**Input**.
"""
-- ==== Sys2Proof/Laws/FrameFilter.lean ====
section
/-!
SUPPORT. What the operations of Machine/Filter.lean leave as it was: one lemma per operation, over the parts of the state.
-/
set_option linter.all false
set_option Elab.async false
namespace Sys2Proof.Machine
theorem State.setFch_frame (s : State) (c : ℕ) (x : FltChan) :
    (State.setFch s c x).now = s.now ∧ (State.setFch s c x).pending = s.pending ∧
    (State.setFch s c x).regs0 = s.regs0 ∧ (State.setFch s c x).freeCtr = s.freeCtr ∧
    (State.setFch s c x).mode = s.mode ∧ (State.setFch s c x).mram = s.mram ∧ (State.setFch s c x).sys = s.sys ∧
    (State.setFch s c x).evt = s.evt ∧ (State.setFch s c x).ana = s.ana ∧ (State.setFch s c x).aux = s.aux ∧
    (State.setFch s c x).tim = s.tim ∧ (State.setFch s c x).net = s.net ∧ (State.setFch s c x).prt = s.prt ∧
    (State.setFch s c x).trp = s.trp ∧ (State.setFch s c x).pod = s.pod ∧ (State.setFch s c x).lgc = s.lgc ∧
    (State.setFch s c x).gsv = s.gsv ∧ (State.setFch s c x).tph = s.tph ∧ (State.setFch s c x).oz = s.oz ∧
    (State.setFch s c x).sec = s.sec ∧ (State.setFch s c x).cmd = s.cmd ∧ (State.setFch s c x).regs = s.regs := by
  simp [State.setFch]

theorem State.setFgrp_frame (s : State) (g : ℕ) (x : FltGroup) :
    (State.setFgrp s g x).now = s.now ∧ (State.setFgrp s g x).pending = s.pending ∧
    (State.setFgrp s g x).regs0 = s.regs0 ∧ (State.setFgrp s g x).freeCtr = s.freeCtr ∧
    (State.setFgrp s g x).mode = s.mode ∧ (State.setFgrp s g x).mram = s.mram ∧ (State.setFgrp s g x).sys = s.sys ∧
    (State.setFgrp s g x).evt = s.evt ∧ (State.setFgrp s g x).ana = s.ana ∧ (State.setFgrp s g x).aux = s.aux ∧
    (State.setFgrp s g x).tim = s.tim ∧ (State.setFgrp s g x).net = s.net ∧ (State.setFgrp s g x).prt = s.prt ∧
    (State.setFgrp s g x).trp = s.trp ∧ (State.setFgrp s g x).pod = s.pod ∧ (State.setFgrp s g x).lgc = s.lgc ∧
    (State.setFgrp s g x).gsv = s.gsv ∧ (State.setFgrp s g x).tph = s.tph ∧ (State.setFgrp s g x).oz = s.oz ∧
    (State.setFgrp s g x).sec = s.sec ∧ (State.setFgrp s g x).cmd = s.cmd ∧ (State.setFgrp s g x).regs = s.regs := by
  simp [State.setFgrp]

theorem State.setBank_frame (s : State) (g : ℕ) (st : ℕ) (b : ℕ) (x : CoefBank) :
    (State.setBank s g st b x).now = s.now ∧ (State.setBank s g st b x).pending = s.pending ∧
    (State.setBank s g st b x).regs0 = s.regs0 ∧ (State.setBank s g st b x).freeCtr = s.freeCtr ∧
    (State.setBank s g st b x).mode = s.mode ∧ (State.setBank s g st b x).mram = s.mram ∧
    (State.setBank s g st b x).sys = s.sys ∧ (State.setBank s g st b x).evt = s.evt ∧
    (State.setBank s g st b x).ana = s.ana ∧ (State.setBank s g st b x).aux = s.aux ∧
    (State.setBank s g st b x).tim = s.tim ∧ (State.setBank s g st b x).net = s.net ∧
    (State.setBank s g st b x).prt = s.prt ∧ (State.setBank s g st b x).trp = s.trp ∧
    (State.setBank s g st b x).pod = s.pod ∧ (State.setBank s g st b x).lgc = s.lgc ∧
    (State.setBank s g st b x).gsv = s.gsv ∧ (State.setBank s g st b x).tph = s.tph ∧
    (State.setBank s g st b x).oz = s.oz ∧ (State.setBank s g st b x).sec = s.sec ∧
    (State.setBank s g st b x).cmd = s.cmd := by
  have hf1 := @State.setF_frame
  simp [↓hf1, State.setBank]

theorem State.fltPush_frame (s : State) :
    (State.fltPush s).now = s.now ∧ (State.fltPush s).pending = s.pending ∧ (State.fltPush s).regs0 = s.regs0 ∧
    (State.fltPush s).freeCtr = s.freeCtr ∧ (State.fltPush s).mode = s.mode ∧ (State.fltPush s).mram = s.mram ∧
    (State.fltPush s).sys = s.sys ∧ (State.fltPush s).evt = s.evt ∧ (State.fltPush s).ana = s.ana ∧
    (State.fltPush s).aux = s.aux ∧ (State.fltPush s).tim = s.tim ∧ (State.fltPush s).net = s.net ∧
    (State.fltPush s).prt = s.prt ∧ (State.fltPush s).trp = s.trp ∧ (State.fltPush s).pod = s.pod ∧
    (State.fltPush s).lgc = s.lgc ∧ (State.fltPush s).gsv = s.gsv ∧ (State.fltPush s).tph = s.tph ∧
    (State.fltPush s).oz = s.oz ∧ (State.fltPush s).sec = s.sec ∧ (State.fltPush s).cmd = s.cmd ∧
    (State.fltPush s).regs = s.regs := by
  have hfite := @State.ite_frame
  have hf1 := @State.setFch_frame
  simp [↓hfite, ↓hf1, State.fltPush]

theorem State.dedReport_frame (s : State) (g : ℕ) (ded : List ℕ) :
    (State.dedReport s g ded).now = s.now ∧ (State.dedReport s g ded).pending = s.pending ∧
    (State.dedReport s g ded).regs0 = s.regs0 ∧ (State.dedReport s g ded).freeCtr = s.freeCtr ∧
    (State.dedReport s g ded).mode = s.mode ∧ (State.dedReport s g ded).mram.keyCnt = s.mram.keyCnt ∧
    (State.dedReport s g ded).mram.boot = s.mram.boot ∧ (State.dedReport s g ded).sys = s.sys ∧
    (State.dedReport s g ded).ana = s.ana ∧ (State.dedReport s g ded).aux = s.aux ∧
    (State.dedReport s g ded).flt = s.flt ∧ (State.dedReport s g ded).tim = s.tim ∧
    (State.dedReport s g ded).net = s.net ∧ (State.dedReport s g ded).prt = s.prt ∧
    (State.dedReport s g ded).trp = s.trp ∧ (State.dedReport s g ded).pod = s.pod ∧
    (State.dedReport s g ded).lgc = s.lgc ∧ (State.dedReport s g ded).gsv = s.gsv ∧
    (State.dedReport s g ded).tph = s.tph ∧ (State.dedReport s g ded).oz = s.oz ∧
    (State.dedReport s g ded).sec = s.sec ∧ (State.dedReport s g ded).cmd = s.cmd := by
  have hf1 := @State.raise_frame
  have hf2 := @State.setFlag_frame
  have hf3 := @State.incSat_frame
  simp [↓hf1, ↓hf2, ↓hf3, State.dedReport]

theorem State.mismatch_frame (s : State) (p : RecPend) :
    (State.mismatch s p).now = s.now ∧ (State.mismatch s p).pending = s.pending ∧
    (State.mismatch s p).regs0 = s.regs0 ∧ (State.mismatch s p).freeCtr = s.freeCtr ∧
    (State.mismatch s p).mode = s.mode ∧ (State.mismatch s p).mram.keyCnt = s.mram.keyCnt ∧
    (State.mismatch s p).mram.boot = s.mram.boot ∧ (State.mismatch s p).sys = s.sys ∧
    (State.mismatch s p).ana = s.ana ∧ (State.mismatch s p).aux = s.aux ∧ (State.mismatch s p).tim = s.tim ∧
    (State.mismatch s p).net = s.net ∧ (State.mismatch s p).prt = s.prt ∧ (State.mismatch s p).trp = s.trp ∧
    (State.mismatch s p).pod = s.pod ∧ (State.mismatch s p).lgc = s.lgc ∧ (State.mismatch s p).gsv = s.gsv ∧
    (State.mismatch s p).tph = s.tph ∧ (State.mismatch s p).oz = s.oz ∧ (State.mismatch s p).sec = s.sec ∧
    (State.mismatch s p).cmd = s.cmd := by
  have hf1 := @State.raise_frame
  have hf2 := @State.incSat_frame
  simp [↓hf1, ↓hf2, State.mismatch]

theorem State.strike_frame (s : State) (g : ℕ) (b : Bool) :
    (State.strike s g b).now = s.now ∧ (State.strike s g b).pending = s.pending ∧
    (State.strike s g b).regs0 = s.regs0 ∧ (State.strike s g b).freeCtr = s.freeCtr ∧
    (State.strike s g b).mode = s.mode ∧ (State.strike s g b).mram.keyCnt = s.mram.keyCnt ∧
    (State.strike s g b).mram.boot = s.mram.boot ∧ (State.strike s g b).sys = s.sys ∧
    (State.strike s g b).ana = s.ana ∧ (State.strike s g b).aux = s.aux ∧ (State.strike s g b).tim = s.tim ∧
    (State.strike s g b).net = s.net ∧ (State.strike s g b).prt = s.prt ∧ (State.strike s g b).trp = s.trp ∧
    (State.strike s g b).pod = s.pod ∧ (State.strike s g b).lgc = s.lgc ∧ (State.strike s g b).gsv = s.gsv ∧
    (State.strike s g b).tph = s.tph ∧ (State.strike s g b).oz = s.oz ∧ (State.strike s g b).sec = s.sec ∧
    (State.strike s g b).cmd = s.cmd := by
  have hfite := @State.ite_frame
  have hf1 := @State.setFgrp_frame
  have hf2 := @State.raise_frame
  have hf3 := @State.setFlag_frame
  simp [↓hfite, ↓hf1, ↓hf2, ↓hf3, State.strike]

theorem State.release1_frame (s : State) (c : ℕ) (m : ℕ) (y : Sample) :
    (State.release1 s c m y).now = s.now ∧ (State.release1 s c m y).pending = s.pending ∧
    (State.release1 s c m y).regs0 = s.regs0 ∧ (State.release1 s c m y).freeCtr = s.freeCtr ∧
    (State.release1 s c m y).mode = s.mode ∧ (State.release1 s c m y).mram = s.mram ∧
    (State.release1 s c m y).sys = s.sys ∧ (State.release1 s c m y).evt = s.evt ∧
    (State.release1 s c m y).ana = s.ana ∧ (State.release1 s c m y).aux = s.aux ∧
    (State.release1 s c m y).tim = s.tim ∧ (State.release1 s c m y).net = s.net ∧
    (State.release1 s c m y).prt = s.prt ∧ (State.release1 s c m y).trp = s.trp ∧
    (State.release1 s c m y).pod = s.pod ∧ (State.release1 s c m y).lgc = s.lgc ∧
    (State.release1 s c m y).gsv = s.gsv ∧ (State.release1 s c m y).tph = s.tph ∧
    (State.release1 s c m y).oz = s.oz ∧ (State.release1 s c m y).sec = s.sec ∧
    (State.release1 s c m y).cmd = s.cmd ∧ (State.release1 s c m y).regs = s.regs := by
  have hfite := @State.ite_frame
  have hf1 := @State.setFch_frame
  simp [↓hfite, ↓hf1, State.release1]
"""
**Exercise instructions**.
Starting from the records above, filter out all lines except those containing the word "Machine".

**Solution for this problem**.
SUPPORT. What the operations of Machine/Filter.lean leave as it was: one lemma per operation, over the parts of the state.
namespace Sys2Proof.Machine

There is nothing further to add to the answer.